══ DATA TO USE ══

theorem forgetsResults_primegen (a b : Nat) (s : State) :
    ForgetsResults a b s.busy (exec .primegen s) (exec .primegen (withResults a b s)) := by
  by_cases hp : s.phase = .genCandidate
  · rw [exec_primegen_genCandidate hp, exec_primegen_genCandidate (s := withResults a b s) hp]
    exact forgetsResults_draw fun c r =>
      forgetsResults_primegenGo (testsForgetful_genCandidateDrawn c { s with rand := r })
  by_cases hp' : s.phase = .genWitness
  · rw [exec_primegen_genWitness hp', exec_primegen_genWitness (s := withResults a b s) hp']
    exact forgetsResults_draw fun v r =>
      forgetsResults_primegenGo (testsForgetful_testTrial v { s with rand := r })
  · rw [exec_primegen_entry hp hp', exec_primegen_entry (s := withResults a b s) hp hp']
    exact ite_related Iff.rfl (.goesOn rfl) (.completes (errorComplete_busy .invalidBitWidth s))

theorem forgetsResults_keygen (a b : Nat) (s : State) :
    ForgetsResults a b s.busy (exec .keygen s) (exec .keygen (withResults a b s)) := by
  by_cases hp : ∃ k, s.phase = .keyCandidate k
  · obtain ⟨k, hp⟩ := hp
    rw [exec_keygen_keyCandidate hp, exec_keygen_keyCandidate (s := withResults a b s) hp]
    exact forgetsResults_draw fun c r =>
      forgetsResults_keygenGo (testsForgetful_genCandidateDrawn c { s with rand := r }) k
  by_cases hp' : ∃ k, s.phase = .keyWitness k
  · obtain ⟨k, hp'⟩ := hp'
    rw [exec_keygen_keyWitness hp', exec_keygen_keyWitness (s := withResults a b s) hp']
    exact forgetsResults_draw fun v r =>
      forgetsResults_keygenGo (testsForgetful_testTrial v { s with rand := r }) k
  · rw [not_exists] at hp hp'
    rw [exec_keygen_entry hp hp', exec_keygen_entry (s := withResults a b s) hp hp']
    exact ite_related Iff.rfl (.goesOn rfl) (.completes (errorComplete_busy .invalidBitWidth s))

/-- A command that does not draw completes, and its meaning does not read RES0 or RES1. -/
theorem forgetsResults_exec (i : Instr) (a b : Nat) (s : State) :
    ForgetsResults a b s.busy (exec i s) (exec i (withResults a b s)) := by
  cases i with
  | modmul => exact forgetsResults_of_completes (execModmul_completes s)
  | modexp => exact forgetsResults_of_completes (powCommand_completes s)
  | modinv => exact forgetsResults_of_completes (execModinv_completes s)
  | transform => exact forgetsResults_of_completes (powCommand_completes s)
  | primetest => exact forgetsResults_primetest a b s
  | primegen => exact forgetsResults_primegen a b s
  | keygen => exact forgetsResults_keygen a b s

end ForgetsResults

/-- Settles O49: each command that goes on carries RES0 and RES1 along unread, and each completion overwrites both. -/
theorem noOldResultSurvives : Obligations.NoOldResultSurvives := by
  intro i s t a b hs h ht
  have hf := forgetsResults_exec i a b s
  rw [h, hs] at hf
  exact hf.completed ht

/-- With RES0 and RES1 as they are, a command that goes on leaves them as they are. -/
theorem exec_keepsResults {i : Instr} {s t : State} (h : exec i s = .next t) (ht : t.busy = true) :
    t.res0 = s.res0 ∧ t.res1 = s.res1 := by
  have hf : ForgetsResults s.res0 s.res1 s.busy (exec i s) (exec i s) := forgetsResults_exec i s.res0 s.res1 s
  rw [h] at hf
  have hw : t = withResults s.res0 s.res1 t := Host.Outcome.next.inj (hf.wentOn ht)
  exact ⟨congrArg (·.res0) hw, congrArg (·.res1) hw⟩

/-! ### The working registers a command leaves alone -/

/-- All the working registers are as in `s`. -/
def keepsScratch (s t : State) : Prop :=
  t.exp = s.exp ∧ t.inv = s.inv ∧ t.tst = s.tst ∧ t.key = s.key

/-- The working registers of key generation are as in `s`. -/
def keepsKey (s t : State) : Prop :=
  t.key = s.key

/-- MODMUL uses no working register (41_modular_multiplier.md R130). -/
theorem execModmul_keepsScratch (s : State) : nextMeets (keepsScratch s) (execModmul s) := by
  unfold execModmul
  split <;> exact ⟨rfl, rfl, rfl, rfl⟩

/-- The engine's command changes the engine's registers only. -/
theorem powCommand_frame {s t : State} (h : powCommand s = .next t) :
    t.inv = s.inv ∧ t.tst = s.tst ∧ t.key = s.key ∧ (s.opm = 0 → t.exp = s.exp) := by
  by_cases hm : s.opm = 0
  · cases h.symm.trans (powCommand_of_opm_eq_zero hm)
    exact ⟨rfl, rfl, rfl, fun _ => rfl⟩
  · cases h.symm.trans (powCommand_of_opm_ne_zero hm)
    exact ⟨rfl, rfl, rfl, fun h0 => absurd h0 hm⟩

═══

ACTIVITY —
Exact copies of the lines from the one containing "have hf : ForgetsResults" through the final line of the records are all the answer should hold.

SOLUTION FOR THIS PROBLEM —
  have hf : ForgetsResults s.res0 s.res1 s.busy (exec i s) (exec i s) := forgetsResults_exec i s.res0 s.res1 s
  rw [h] at hf
  have hw : t = withResults s.res0 s.res1 t := Host.Outcome.next.inj (hf.wentOn ht)
  exact ⟨congrArg (·.res0) hw, congrArg (·.res1) hw⟩

/-! ### The working registers a command leaves alone -/

/-- All the working registers are as in `s`. -/
def keepsScratch (s t : State) : Prop :=
  t.exp = s.exp ∧ t.inv = s.inv ∧ t.tst = s.tst ∧ t.key = s.key

/-- The working registers of key generation are as in `s`. -/
def keepsKey (s t : State) : Prop :=
  t.key = s.key

/-- MODMUL uses no working register (41_modular_multiplier.md R130). -/
theorem execModmul_keepsScratch (s : State) : nextMeets (keepsScratch s) (execModmul s) := by
  unfold execModmul
  split <;> exact ⟨rfl, rfl, rfl, rfl⟩

/-- The engine's command changes the engine's registers only. -/
theorem powCommand_frame {s t : State} (h : powCommand s = .next t) :
    t.inv = s.inv ∧ t.tst = s.tst ∧ t.key = s.key ∧ (s.opm = 0 → t.exp = s.exp) := by
  by_cases hm : s.opm = 0
  · cases h.symm.trans (powCommand_of_opm_eq_zero hm)
    exact ⟨rfl, rfl, rfl, fun _ => rfl⟩
  · cases h.symm.trans (powCommand_of_opm_ne_zero hm)
    exact ⟨rfl, rfl, rfl, fun h0 => absurd h0 hm⟩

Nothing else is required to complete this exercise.